Place of work / study:

University of Warwick

Area of Research:

Health Sciences

How is your work funded?

ESRC Scholarship

Tell us about your career path to becoming an early career researcher.

I studied Experimental Psychology at the University of Bristol, and in my last year I took an ageing psychology module that inspired me to become a dementia researcher. From there, I completed a master’s degree in Dementia Neuroscience at UCL, and this year I started an ESRC funded PhD at the University of Warwick in Health Sciences.

What does your research focus on?

My research focuses on support groups for carers of people with dementia. My primary aim is to compare the effectiveness and accessibility of online and face-to-face support groups and to explore the pros and cons of each approach. I am interested to learn about the influence of COVID-19 on support groups, and plan to complete a mixed methods study over the course of this year investigating carers and facilitator’s experiences of moving support groups online during the pandemic.

Do you have any advice for someone looking to embark on a career in dementia research?

If you’re hoping to do a PhD, I recommend setting up alerts for funded PhD projects on and also checking the jobs section of dementia researcher regularly to find out about new opportunities. Keep in mind that there is a lot of competition for PhD positions and you might have to apply for a lot before you’re successful, hang in there!

What are the best bits about being an ECR?
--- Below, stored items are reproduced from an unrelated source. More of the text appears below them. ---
/-- R173, R180 to R182, R185 to R194: the steps of Marver commands. A step that reads or writes memory goes block by block, each of at
most 64 bytes: one that fails its check reads as zeros and sets the status. Where every block passes and carries no mark: `mx.mm` makes
each active element of its eight rows the block dot product of R188 and touches no other element; `mx.zalloc` grants a free
accumulator with zeros; `mx.kat` compares the known-answer sum; `mx.cbtab` takes sixteen entries or none; `mx.zld`, `mx.zst` and
`mx.zcpy` move raw elements, `mx.tld` tile rows and `mx.bld` a slice. An `mx.mm` that waits for its handle holds back every later
command. A done command fills its status and frees its registers. The order of a step's blocks and the kind of the log entry that a failed `mx.kat` leaves
are the model's choices (notes/assumptions/45.md, notes/assumptions/14.md), and so is that an event whose command waits does nothing (notes/assumptions/9.md). -/
def Obligations.MarverSteps : Prop :=
  (∀ (s : State) mv k rest, (s.marver mv).order = k :: rest → k.begun = true → k.done = false → k.cut = false →
    k.step < mxSteps k → (s.core k.core).q.st ≠ .stopping →
    let x := s.core k.core
    let start (f : MxMemF) : Int := k.b.toInt + f.off.toInt
    let band (m c : Nat) : Prop := 8 * k.step ≤ m ∧ m < 8 * k.step + 8 ∧ c < 512
    let others (t : State) (P : Nat → Nat → Nat → Prop) : Prop :=
      ∀ z m c, m < 128 → c < 512 → ¬P z m c → t.acc mv z m c = s.acc mv z m c
    let zmem (f : MxMemF) : List (Int × Nat) := piecesOf (start f + 16384 * k.step) 16384
    let tmem (f : MxMemF) : List (Int × Nat) := (run (8 * k.step) 8).flatMap (fun r => piecesOf (start f + r * (k.c.toNat : Int)) 1024)
    let bmem (f : MxMemF) : List (Int × Nat) := piecesOf (start f + 1024 * k.step) 1024
    let readable (off : Int) (n : Nat) (pas : List Nat) : Prop :=
      (∃ u, s.check k.tok off n rR = .pass u pas ∧ u.kind ≠ 2) ∧ Clean s pas ∧ s.linked pas = true ∧ NoneDirty s ∧
        ∀ o a r, mxMem k = some (o, a, r) → o.acq = true → k.acqd = false →
          s.acquireReady k.core o.scope pas = true ∧ x.noneOvertaken k.ctx = true
    let lastRead (l : List (Int × Nat)) (all : List Byte) : Prop :=
      ∃ off n pas got, k.nblk + 1 = l.length ∧ l[k.nblk]? = some (off, n) ∧ readable off n pas ∧ k.gotBad = [] ∧
        k.got = got.map some ∧ all = got ++ pas.map s.byte
    (∀ l, (∃ f, (k.i = .mxZld f ∧ l = zmem f) ∨ (k.i = .mxTld f ∧ l = tmem f) ∨ ((k.i = .mxBld f ∨ k.i = .mxBldMirror f) ∧ l = bmem f)) →
      (∀ q ∈ l, q.2 ≤ 64) ∧
      ∀ off n, l[k.nblk]? = some (off, n) → k.nblk + 1 < l.length →
        (∀ pas, readable off n pas → ∃ t j, exec (.mxStep mv) s = .next t ∧ RegistersKept s t ∧ (∀ pa, t.byte pa = s.byte pa) ∧
          others t (fun _ _ _ => False) ∧ (t.marver mv).order.head? = some j ∧
          j = { k with nblk := k.nblk + 1, got := k.got ++ pas.map (fun pa => some (s.byte pa)), acqd := true, hb := j.hb }) ∧
        (∀ b e, s.check k.tok off n rR = .fail b e → ∃ t, exec (.mxStep mv) s = .next t ∧ RegistersKept s t ∧
          (∀ pa, t.byte pa = s.byte pa) ∧
          (t.core k.core).c = (if s.killing k.tok e then ((x.kset b e).kset .revoked e).c else (x.kset b e).c) ∧ (t.marver mv).order.head? = some { k with
            nblk := k.nblk + 1, got := k.got ++ List.replicate n (some 0#8)
            code := if s.killing k.tok e then 7 else if k.code = 0 then 2 else k.code
            info := if s.killing k.tok e ∨ k.code = 0 then e else k.info })) ∧
    (∀ f : MmF, k.i = .mxMm f → k.mirrored = false → f.c0 + f.nc ≤ 512 →
      let book := s.cb mv f.cb
      let row (m : Nat) : List OpBlk := if f.tr then x.e.trRow book f.t m f.klen else x.e.row book f.t m
      let active (z m c : Nat) : Prop := z = f.z ∧ 8 * k.step ≤ m ∧ m < 8 * k.step + 8 ∧ (f.tr = true → m < 124) ∧ f.c0 ≤ c ∧ c < f.c0 + f.nc
      (∀ m c, active f.z m c → ∃ v, blockDot (s.acc mv f.z m c) (s.accMark mv f.z m c) (row m) ((s.marver mv).column book c) f.klen = .ok v) →
      ∃ t, exec (.mxStep mv) s = .next t ∧ t = { s with mx := t.mx, accum := t.accum } ∧ Stepped t mv k 16 ∧ others t active ∧
        ∀ m c v, active f.z m c →
          blockDot (s.acc mv f.z m c) (s.accMark mv f.z m c) (row m) ((s.marver mv).column book c) f.klen = .ok v →
          t.acc mv f.z m c = v % 2 ^ 32) ∧
    (∀ d z, k.i = .mxZalloc d z → x.uid ≠ 0 →
      (s.zOwner mv z = 0 → ∃ t, exec (.mxStep mv) s = .next t ∧ t.zOwner mv z = x.uid ∧ Stepped t mv k 1 ∧
        (∀ m c, m < 128 → c < 512 → t.acc mv z m c = 0 ∧ t.accMark mv z m c = 0) ∧ others t (fun y _ _ => y = z) ∧
        ∀ y, y ≠ z → t.zOwner mv y = s.zOwner mv y) ∧
      (s.zOwner mv z ≠ 0 → s.zOwner mv z ≠ x.uid → k.code = 0 → ∃ t, exec (.mxStep mv) s = .next t ∧ t = { s with mx := t.mx } ∧
        Stepped t mv { k with code := 8, info := 0 } 1) ∧
      (s.zOwner mv z = x.uid → ∃ t, exec (.mxStep mv) s = .next t ∧ t = { s with mx := t.mx } ∧ Stepped t mv k 1)) ∧
    (∀ d n g sum, k.i = .mxKat d n g sum → k.code = 0 →
      (katSum n = sum.toNat → ∃ t, exec (.mxStep mv) s = .next t ∧ t = { s with mx := t.mx } ∧ Stepped t mv k 1) ∧
      (katSum n ≠ sum.toNat → ∃ t, exec (.mxStep mv) s = .next t ∧ t = { s with mx := t.mx, w := t.w } ∧
        Stepped t mv { k with code := 6, info := g } 1 ∧ ∃ e, e ∈ t.w.log ∧ e.kind = 5 ∧ e.detail = s.cfg.groupUnit mv (32 * g))) ∧
    (∀ (f : MxMemF) pas, k.i = .mxCbtab f → readable (start f) 32 pas → pas.length = 32 → k.code = 0 →
      let entry (i : Nat) : Nat := leNat (((pas.map s.byte).drop (2 * i)).take 2)
      ((∀ i, i < 16 → cbOk (entry i) = true) → ∃ t, exec (.mxStep mv) s = .next t ∧ Stepped t mv k 1 ∧
        (∀ i, i < 16 → t.cb mv f.a i = entry i) ∧ ∀ b i, b < 8 → b ≠ f.a → f.a < 8 → t.cb mv b i = s.cb mv b i) ∧
      (∀ i, i < 16 → cbOk (entry i) = false → (∀ j, j < i → cbOk (entry j) = true) → ∃ t, exec (.mxStep mv) s = .next t ∧
        Stepped t mv { k with code := 1, info := i } 1 ∧ t.cbook = s.cbook)) ∧
    (∀ (f : MxMemF) all, k.i = .mxZld f → lastRead (zmem f) all → all.length = 16384 → ∃ t, exec (.mxStep mv) s = .next t ∧
      BandDone t mv k 16 ∧ others t (fun z m c => z = f.a ∧ band m c) ∧
      ∀ m c, band m c → t.acc mv f.a m c = leNat ((all.drop (4 * (512 * (m - 8 * k.step) + c))).take 4)) ∧
    (∀ (f : MxMemF) off n u pas, k.i = .mxZst f → f.ord.rel = false → x.partner = none → (zmem f)[k.nblk]? = some (off, n) →
      s.check k.tok off n rW = .pass u pas → pas.length = n → pas.Nodup → (∀ pa ∈ pas, s.unreachable pa = false) →
      s.linked pas = true → (∀ m c, band m c → s.accMark mv f.a m c = 0) →
      let first := (((zmem f).take k.nblk).map Prod.snd).sum
      ∃ t, exec (.mxStep mv) s = .next t ∧ RegistersKept s t ∧ BytesKept s t pas ∧ others t (fun _ _ _ => False) ∧
        (k.nblk + 1 < (zmem f).length → (t.marver mv).order.head? = some { k with nblk := k.nblk + 1 }) ∧
        ((zmem f).length ≤ k.nblk + 1 → BandDone t mv k 16) ∧
        ∀ i pa, pas[i]? = some pa → (t.byte pa).toNat =
          s.acc mv f.a (8 * k.step + (first + i) / 2048) ((first + i) % 2048 / 4) / 2 ^ (8 * ((first + i) % 4)) % 2 ^ 8) ∧
    (∀ d za zb, k.i = .mxZcpy d za zb → za ≠ zb → ∃ t, exec (.mxStep mv) s = .next t ∧
      t = { s with mx := t.mx, accum := t.accum, accBad := t.accBad } ∧ Stepped t mv k 16 ∧
      others t (fun z m c => z = za ∧ band m c) ∧ ∀ m c, band m c → t.acc mv za m c = s.acc mv zb m c) ∧
    (∀ (f : MxMemF) all, k.i = .mxTld f → lastRead (tmem f) all → all.length = 8192 → ∃ t, exec (.mxStep mv) s = .next t ∧
        BandDone t mv k 16 ∧ RegistersKept s t ∧ (∀ pa, t.byte pa = s.byte pa) ∧
        (∀ r b, 8 * k.step ≤ r → r < 8 * k.step + 8 → b < 1024 →
          Sparse.get 0#8 (t.core k.core).e.tile (tKey f.a r b) = all.getD (1024 * (r - 8 * k.step) + b) 0#8) ∧
        ∀ y r b, r < 128 → b < 1024 → ¬(y = f.a ∧ 8 * k.step ≤ r ∧ r < 8 * k.step + 8) →
          Sparse.get 0#8 (t.core k.core).e.tile (tKey y r b) = Sparse.get 0#8 x.e.tile (tKey y r b)) ∧
    (∀ f : OutF, k.i = .mxOut f → f.dst = false → f.clr = false → f.ty ≤ 10 → 1 ≤ f.nc →
      let w := tyBytes f.ty
      let q := (f.nc * w + 127) / 128
      let drained (i j : Nat) : Prop := 8 * k.step ≤ i ∧ i < 8 * k.step + 8 ∧ i ≤ f.nr ∧ j < f.nc
      (∀ i j, drained i j → s.accMark mv f.z (f.r0 + i) (f.c0 + j) = 0) →
      ∃ t, exec (.mxStep mv) s = .next t ∧ t = { s with cores := t.cores, mx := t.mx } ∧ Stepped t mv k ((f.nr + 8) / 8) ∧
        (∀ c, c ≠ k.core → t.core c = s.core c) ∧
        ∀ i j, drained i j → k.id ∉ (t.core k.core).vMarks (f.vn + q * i + j / (128 / w)) ∧
          elem (t.core k.core).rdV (f.vn + q * i) w j =
            (cvt 10 f.ty f.rm false false f.sat (s.acc mv f.z (f.r0 + i) (f.c0 + j))).1 % 2 ^ (8 * w)) ∧
    (∀ (f : MxMemF) all, k.i = .mxBld f → lastRead (bmem f) all → all.length = 1024 →
      let w := k.a.toNat
      let slice := (List.range 1024).map (bdeckPA mv (w / 2 ^ 17 % 2 ^ 9 + k.step) (w / 2 ^ 36 % 2 ^ 10))
      (f.ord.rel = false ∨ s.engRelReady k.agent slice.head? = true) → ∃ t, exec (.mxStep mv) s = .next t ∧ RegistersKept s t ∧ BytesKept s t slice ∧ BandDone t mv k (w / 2 ^ 26 % 2 ^ 10) ∧
        ∀ i, i < 1024 → t.byte (slice.getD i 0) = all.getD i 0#8)) ∧
  (∀ (s : State) mv k rest f, (s.marver mv).order = k :: rest → k.i = .mxMm f → f.hw = true → k.begun = false → k.done = false →
    k.cut = false → k.step = 0 → (s.core k.core).readerGo f.h k.fill = false →
    exec (.mxStep mv) s = .next s ∧ exec (.mxStatusFill mv) s = .next s) ∧
  (∀ (s : State) mv k rest, (s.marver mv).order = k :: rest → k.done = true →
    (mxMem k = none ∨ mxStores k.i = true ∨ k.silent = true ∨ k.code = 7 ∨ ∀ o a r, mxMem k = some (o, a, r) → o.rel = false) →
    s.cmdHeld k.core k.wseq = false → mxDest k.i < 64 →
    let d := mxDest k.i
    ∃ t, exec (.mxStatusFill mv) s = .next t ∧ (∀ pa, t.byte pa = s.byte pa) ∧ (t.marver mv).order = rest ∧
      (∀ c, c ≠ k.core → t.core c = s.core c) ∧ k.id ∉ (t.core k.core).sMarks k.ctx d ∧
      (∀ r ∈ mxRegs k.i, k.id ∉ (t.core k.core).vMarks r) ∧
      (t.core k.core).rdS k.ctx d = (if d = 0 then 0#64 else if k.silent then (s.core k.core).rdS k.ctx d
        else BitVec.ofNat 64 (k.info % 2 ^ 32 * 2 ^ 8 + k.code)) ∧
      (∀ c r, r < 64 → ¬(c = k.ctx ∧ r = d) → (t.core k.core).rdS c r = (s.core k.core).rdS c r) ∧
      (k.silent = false → d ≠ 0 → 1 ≤ k.code → k.code ≤ 7 → (t.core k.core).e.mxfault ≠ []))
For me it’s getting to design my own research project and getting to do the research that I’m most passionate about whilst still receiving support and guidance from senior academics and having lots of training and learning opportunities.

What do you see as the main challenges?

At this time I am worried that the pandemic will make my original research question impossible to investigate as it would currently be unsafe to conduct face-to-face support groups. This leaves a degree of uncertainty about whether I will need to make changes to my original proposal and makes the project difficult to plan ahead of time. The pandemic also means that I’ll be working from home where the main challenge is not eating biscuits all day (equally troubling).

What do you write about?

I am documenting my experience of studying for my PhD, discussing life, research and studies. Hoping to encourage other people to enter a career in the field, sharing some lessons I learn along the way.
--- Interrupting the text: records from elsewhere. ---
-- ==== Sys2Proof/Laws/State.lean ====
section
/-! SUPPORT. What every update of the state and of a core leaves alone, field by field, so that no proof unfolds a record
update. -/

namespace Sys2Proof.Machine

/-! ### Updates of the state -/

@[simp] theorem State.setCore_agenda (s : State) (c : Nat) (x : Core) : (s.setCore c x).agenda = s.agenda := rfl
@[simp] theorem State.setCore_tick (s : State) (c : Nat) (x : Core) : (s.setCore c x).tick = s.tick := rfl
@[simp] theorem State.setCore_now (s : State) (c : Nat) (x : Core) : (s.setCore c x).now = s.now := rfl
@[simp] theorem State.setCore_rank (s : State) (c : Nat) (x : Core) : (s.setCore c x).rank = s.rank := rfl
@[simp] theorem State.setCore_halted (s : State) (c : Nat) (x : Core) : (s.setCore c x).halted = s.halted := rfl
@[simp] theorem State.setCore_cur (s : State) (c : Nat) (x : Core) : (s.setCore c x).cur = s.cur := rfl
@[simp] theorem State.setCore_ctx (s : State) (c : Nat) (x : Core) : (s.setCore c x).ctx = s.ctx := rfl
@[simp] theorem State.setCore_pipe (s : State) (c : Nat) (x : Core) : (s.setCore c x).pipe = s.pipe := rfl
@[simp] theorem State.setCore_part (s : State) (c : Nat) (x : Core) : (s.setCore c x).part = s.part := rfl
@[simp] theorem State.setCore_waited (s : State) (c : Nat) (x : Core) : (s.setCore c x).waited = s.waited := rfl
@[simp] theorem State.setCore_noClock (s : State) (c : Nat) (x : Core) : (s.setCore c x).noClock = s.noClock := rfl
@[simp] theorem State.setCore_cfg (s : State) (c : Nat) (x : Core) : (s.setCore c x).cfg = s.cfg := rfl
@[simp] theorem State.setCore_mem (s : State) (c : Nat) (x : Core) : (s.setCore c x).mem = s.mem := rfl
@[simp] theorem State.setCore_hist (s : State) (c : Nat) (x : Core) : (s.setCore c x).hist = s.hist := rfl
@[simp] theorem State.setCore_hb (s : State) (c : Nat) (x : Core) : (s.setCore c x).hb = s.hb := rfl
@[simp] theorem State.setCore_seen (s : State) (c : Nat) (x : Core) : (s.setCore c x).seen = s.seen := rfl
@[simp] theorem State.setCore_took (s : State) (c : Nat) (x : Core) : (s.setCore c x).took = s.took := rfl
@[simp] theorem State.setCore_msgs (s : State) (c : Nat) (x : Core) : (s.setCore c x).msgs = s.msgs := rfl
@[simp] theorem State.setCore_pub (s : State) (c : Nat) (x : Core) : (s.setCore c x).pub = s.pub := rfl
@[simp] theorem State.setCore_mx (s : State) (c : Nat) (x : Core) : (s.setCore c x).mx = s.mx := rfl
@[simp] theorem State.setCore_accum (s : State) (c : Nat) (x : Core) : (s.setCore c x).accum = s.accum := rfl
@[simp] theorem State.setCore_accOwner (s : State) (c : Nat) (x : Core) : (s.setCore c x).accOwner = s.accOwner := rfl
@[simp] theorem State.setCore_accBad (s : State) (c : Nat) (x : Core) : (s.setCore c x).accBad = s.accBad := rfl
@[simp] theorem State.setCore_cbook (s : State) (c : Nat) (x : Core) : (s.setCore c x).cbook = s.cbook := rfl
@[simp] theorem State.setCore_mirror (s : State) (c : Nat) (x : Core) : (s.setCore c x).mirror = s.mirror := rfl
@[simp] theorem State.setCore_um (s : State) (c : Nat) (x : Core) : (s.setCore c x).um = s.um := rfl
@[simp] theorem State.setCore_pontil (s : State) (c : Nat) (x : Core) : (s.setCore c x).pontil = s.pontil := rfl
@[simp] theorem State.setCore_roots (s : State) (c : Nat) (x : Core) : (s.setCore c x).roots = s.roots := rfl
@[simp] theorem State.setCore_queues (s : State) (c : Nat) (x : Core) : (s.setCore c x).queues = s.queues := rfl
@[simp] theorem State.setCore_d (s : State) (c : Nat) (x : Core) : (s.setCore c x).d = s.d := rfl
@[simp] theorem State.setCore_io (s : State) (c : Nat) (x : Core) : (s.setCore c x).io = s.io := rfl
@[simp] theorem State.setCore_bd (s : State) (c : Nat) (x : Core) : (s.setCore c x).bd = s.bd := rfl
@[simp] theorem State.setCore_w (s : State) (c : Nat) (x : Core) : (s.setCore c x).w = s.w := rfl

@[simp] theorem State.mod_agenda (s : State) (c : Nat) (f : Core → Core) : (s.mod c f).agenda = s.agenda := rfl
@[simp] theorem State.mod_tick (s : State) (c : Nat) (f : Core → Core) : (s.mod c f).tick = s.tick := rfl
@[simp] theorem State.mod_now (s : State) (c : Nat) (f : Core → Core) : (s.mod c f).now = s.now := rfl
@[simp] theorem State.mod_rank (s : State) (c : Nat) (f : Core → Core) : (s.mod c f).rank = s.rank := rfl
@[simp] theorem State.mod_halted (s : State) (c : Nat) (f : Core → Core) : (s.mod c f).halted = s.halted := rfl
@[simp] theorem State.mod_cur (s : State) (c : Nat) (f : Core → Core) : (s.mod c f).cur = s.cur := rfl
@[simp] theorem State.mod_ctx (s : State) (c : Nat) (f : Core → Core) : (s.mod c f).ctx = s.ctx := rfl
@[simp] theorem State.mod_pipe (s : State) (c : Nat) (f : Core → Core) : (s.mod c f).pipe = s.pipe := rfl
@[simp] theorem State.mod_part (s : State) (c : Nat) (f : Core → Core) : (s.mod c f).part = s.part := rfl
@[simp] theorem State.mod_waited (s : State) (c : Nat) (f : Core → Core) : (s.mod c f).waited = s.waited := rfl
@[simp] theorem State.mod_noClock (s : State) (c : Nat) (f : Core → Core) : (s.mod c f).noClock = s.noClock := rfl
@[simp] theorem State.mod_cfg (s : State) (c : Nat) (f : Core → Core) : (s.mod c f).cfg = s.cfg := rfl
@[simp] theorem State.mod_mem (s : State) (c : Nat) (f : Core → Core) : (s.mod c f).mem = s.mem := rfl
@[simp] theorem State.mod_hist (s : State) (c : Nat) (f : Core → Core) : (s.mod c f).hist = s.hist := rfl
@[simp] theorem State.mod_hb (s : State) (c : Nat) (f : Core → Core) : (s.mod c f).hb = s.hb := rfl
@[simp] theorem State.mod_seen (s : State) (c : Nat) (f : Core → Core) : (s.mod c f).seen = s.seen := rfl
@[simp] theorem State.mod_took (s : State) (c : Nat) (f : Core → Core) : (s.mod c f).took = s.took := rfl
@[simp] theorem State.mod_msgs (s : State) (c : Nat) (f : Core → Core) : (s.mod c f).msgs = s.msgs := rfl
@[simp] theorem State.mod_pub (s : State) (c : Nat) (f : Core → Core) : (s.mod c f).pub = s.pub := rfl
@[simp] theorem State.mod_mx (s : State) (c : Nat) (f : Core → Core) : (s.mod c f).mx = s.mx := rfl
@[simp] theorem State.mod_accum (s : State) (c : Nat) (f : Core → Core) : (s.mod c f).accum = s.accum := rfl
@[simp] theorem State.mod_accOwner (s : State) (c : Nat) (f : Core → Core) : (s.mod c f).accOwner = s.accOwner := rfl
@[simp] theorem State.mod_accBad (s : State) (c : Nat) (f : Core → Core) : (s.mod c f).accBad = s.accBad := rfl
@[simp] theorem State.mod_cbook (s : State) (c : Nat) (f : Core → Core) : (s.mod c f).cbook = s.cbook := rfl
@[simp] theorem State.mod_mirror (s : State) (c : Nat) (f : Core → Core) : (s.mod c f).mirror = s.mirror := rfl
@[simp] theorem State.mod_um (s : State) (c : Nat) (f : Core → Core) : (s.mod c f).um = s.um := rfl
@[simp] theorem State.mod_pontil (s : State) (c : Nat) (f : Core → Core) : (s.mod c f).pontil = s.pontil := rfl
@[simp] theorem State.mod_roots (s : State) (c : Nat) (f : Core → Core) : (s.mod c f).roots = s.roots := rfl
@[simp] theorem State.mod_queues (s : State) (c : Nat) (f : Core → Core) : (s.mod c f).queues = s.queues := rfl
@[simp] theorem State.mod_d (s : State) (c : Nat) (f : Core → Core) : (s.mod c f).d = s.d := rfl
@[simp] theorem State.mod_io (s : State) (c : Nat) (f : Core → Core) : (s.mod c f).io = s.io := rfl
@[simp] theorem State.mod_bd (s : State) (c : Nat) (f : Core → Core) : (s.mod c f).bd = s.bd := rfl
@[simp] theorem State.mod_w (s : State) (c : Nat) (f : Core → Core) : (s.mod c f).w = s.w := rfl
Tell us a fun fact about yourself:

I lived in Japan for two years and made brief appearances on Kyushu’s local TV station.

Why did you choose to work in dementia?

I always knew that I wanted to be a researcher but I was interested in pretty much all areas of psychology and I didn’t know what to focus on after I finished my undergraduate degree. That completely changed when I attended a lecture about dementia as part of an ageing psychology module. I decided right there and then that I wanted my career to be dedicated to improving the lives of people with dementia. I am particularly passionate about interventions for carers of people with dementia after speaking to many carers who believed that they had lack of support and felt isolated and overwhelmed as a result of their caring role. I hope that my PhD project can be used to help improve services for dementia carers.